▸ **REQUIRED WORK**
Using the data below, repeat all of it precisely.

▸ **PROVIDED DATA**

-- ==== Sys2Proof/Machine/Encoders.lean ====
section
/-! DEFINITION. The encoder commands: FEED_COUNT (R1, R6, R57, R84, R98, R104, R114, R161), BELT_COUNT (R2, R141) and
SPEED_REFRESH (R10, R63, R67). -/

namespace Sys2Proof.Machine

/-- W moved, the web speed's window counted, the web-break window started again where it runs, standstill NO with its
window restarted (R1, R10, R74, R161). -/
def State.countWeb (s : State) (d : Travel) : State :=
  { s with
    fsu := { s.fsu with
      w := d.move s.fsu.w
      web := s.fsu.web.count d.sign
      webBreak := s.fsu.webBreak.map fun _ => 250 }
    sgv := { s.sgv with standstill := false, standWindow := some 200 } }

/-- Whether FSU's part of a feed count acts on a splice: it begins, ends or refuses one. -/
def State.spliceActs (s : State) (d : Travel) : Bool :=
  (s.fsuCount d).fsu.phase != s.fsu.phase || (s.fsuCount d).fsu.outcome != s.fsu.outcome ||
    (s.fsuCount d).activeRoll?.any fun r => r.attemptSpent && !(s.activeRoll?.any (·.attemptSpent))

/-- FSU's and LTR's parts of a feed count: a segment end is an arrival of a forward count alone (R6, R84). Where FSU acts
on a splice on the count of a segment end, the order is a free choice (log entry 10). -/
def State.feedUnits (s : State) (d : Travel) : State :=
  match d with
  | .reverse => s.fsuCount .reverse
  | .forward =>
    if s.segmentDue && s.spliceActs .forward then
      if Config.feedSpliceFirst s.freeIdx then (s.takeFree.fsuCount .forward).segmentArrival
      else s.takeFree.segmentArrival.fsuCount .forward
    else (s.fsuCount .forward).segmentArrival

/-- PFM's part of a feed count: strike point, panel start, step target, each an arrival of a forward count alone (R6, R98,
R104, R114). -/
def State.formUnits (s : State) (d : Travel) : State :=
  match d with
  | .reverse => s
  | .forward => s.strikeArrival.panelStartArrival.targetArrival

/-- FEED_COUNT (R1). -/
def execFeedCount (d : Travel) (s : State) : Host.Outcome State Fault Refusal :=
  .next (((s.countWeb d).feedUnits d).formUnits d).endAct

/-- B moved and the belt speed's window counted (R2, R10). -/
def State.countBelt (s : State) (d : Travel) : State :=
  { s with exu := { s.exu with b := d.move s.exu.b, belt := s.exu.belt.count d.sign } }

/-- EXU's part of a belt count: the tails that arrive, on a forward count alone (R6, R141). -/
def State.beltUnits (s : State) (d : Travel) : State :=
  match d with
  | .forward => s.allTails
  | .reverse => s

/-- BELT_COUNT (R2). -/
def execBeltCount (d : Travel) (s : State) : Host.Outcome State Fault Refusal :=
  .next ((s.countBelt d).beltUnits d).endAct

/-- The four speeds refreshed, the surface encoders' counts of the 10 ms taken in (R10, log entry 6). -/
def State.refreshSpeeds (s : State) (surfA surfB : Int) : State :=
  { s with
    fsu := { s.fsu with
      web := s.fsu.web.refresh
      surfA := (s.fsu.surfA.count surfA).refresh
      surfB := (s.fsu.surfB.count surfB).refresh }
    exu := { s.exu with belt := s.exu.belt.refresh } }

/-- A RUNDOWN station becomes SEATED at a refresh at which its surface speed reads 0 (R67). -/
def State.endRundown (s : State) (x : Station) : State :=
  if s.station x = .rundown ∧ s.surfSpeed x = 0 then s.setStation x .seated else s

/-- SPEED_REFRESH (R10, R63, R67). -/
def execSpeedRefresh (surfA surfB : Int) (s : State) : Host.Outcome State Fault Refusal :=
  .next ((((s.refreshSpeeds surfA surfB).judgeBand.pressTest).endRundown .a).endRundown .b).endAct

end Sys2Proof.Machine
end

▸ **SOLUTION TO THIS EXERCISE**
-- ==== Sys2Proof/Machine/Encoders.lean ====
section
/-! DEFINITION. The encoder commands: FEED_COUNT (R1, R6, R57, R84, R98, R104, R114, R161), BELT_COUNT (R2, R141) and
SPEED_REFRESH (R10, R63, R67). -/

namespace Sys2Proof.Machine

/-- W moved, the web speed's window counted, the web-break window started again where it runs, standstill NO with its
window restarted (R1, R10, R74, R161). -/
def State.countWeb (s : State) (d : Travel) : State :=
  { s with
    fsu := { s.fsu with
      w := d.move s.fsu.w
      web := s.fsu.web.count d.sign
      webBreak := s.fsu.webBreak.map fun _ => 250 }
    sgv := { s.sgv with standstill := false, standWindow := some 200 } }

/-- Whether FSU's part of a feed count acts on a splice: it begins, ends or refuses one. -/
def State.spliceActs (s : State) (d : Travel) : Bool :=
  (s.fsuCount d).fsu.phase != s.fsu.phase || (s.fsuCount d).fsu.outcome != s.fsu.outcome ||
    (s.fsuCount d).activeRoll?.any fun r => r.attemptSpent && !(s.activeRoll?.any (·.attemptSpent))

/-- FSU's and LTR's parts of a feed count: a segment end is an arrival of a forward count alone (R6, R84). Where FSU acts
on a splice on the count of a segment end, the order is a free choice (log entry 10). -/
def State.feedUnits (s : State) (d : Travel) : State :=
  match d with
  | .reverse => s.fsuCount .reverse
  | .forward =>
    if s.segmentDue && s.spliceActs .forward then
      if Config.feedSpliceFirst s.freeIdx then (s.takeFree.fsuCount .forward).segmentArrival
      else s.takeFree.segmentArrival.fsuCount .forward
    else (s.fsuCount .forward).segmentArrival

/-- PFM's part of a feed count: strike point, panel start, step target, each an arrival of a forward count alone (R6, R98,
R104, R114). -/
def State.formUnits (s : State) (d : Travel) : State :=
  match d with
  | .reverse => s
  | .forward => s.strikeArrival.panelStartArrival.targetArrival

/-- FEED_COUNT (R1). -/
def execFeedCount (d : Travel) (s : State) : Host.Outcome State Fault Refusal :=
  .next (((s.countWeb d).feedUnits d).formUnits d).endAct

/-- B moved and the belt speed's window counted (R2, R10). -/
def State.countBelt (s : State) (d : Travel) : State :=
  { s with exu := { s.exu with b := d.move s.exu.b, belt := s.exu.belt.count d.sign } }

/-- EXU's part of a belt count: the tails that arrive, on a forward count alone (R6, R141). -/
def State.beltUnits (s : State) (d : Travel) : State :=
  match d with
  | .forward => s.allTails
  | .reverse => s

/-- BELT_COUNT (R2). -/
def execBeltCount (d : Travel) (s : State) : Host.Outcome State Fault Refusal :=
  .next ((s.countBelt d).beltUnits d).endAct

/-- The four speeds refreshed, the surface encoders' counts of the 10 ms taken in (R10, log entry 6). -/
def State.refreshSpeeds (s : State) (surfA surfB : Int) : State :=
  { s with
    fsu := { s.fsu with
      web := s.fsu.web.refresh
      surfA := (s.fsu.surfA.count surfA).refresh
      surfB := (s.fsu.surfB.count surfB).refresh }
    exu := { s.exu with belt := s.exu.belt.refresh } }

/-- A RUNDOWN station becomes SEATED at a refresh at which its surface speed reads 0 (R67). -/
def State.endRundown (s : State) (x : Station) : State :=
  if s.station x = .rundown ∧ s.surfSpeed x = 0 then s.setStation x .seated else s

/-- SPEED_REFRESH (R10, R63, R67). -/
def execSpeedRefresh (surfA surfB : Int) (s : State) : Host.Outcome State Fault Refusal :=
  .next ((((s.refreshSpeeds surfA surfB).judgeBand.pressTest).endRundown .a).endRundown .b).endAct

end Sys2Proof.Machine
end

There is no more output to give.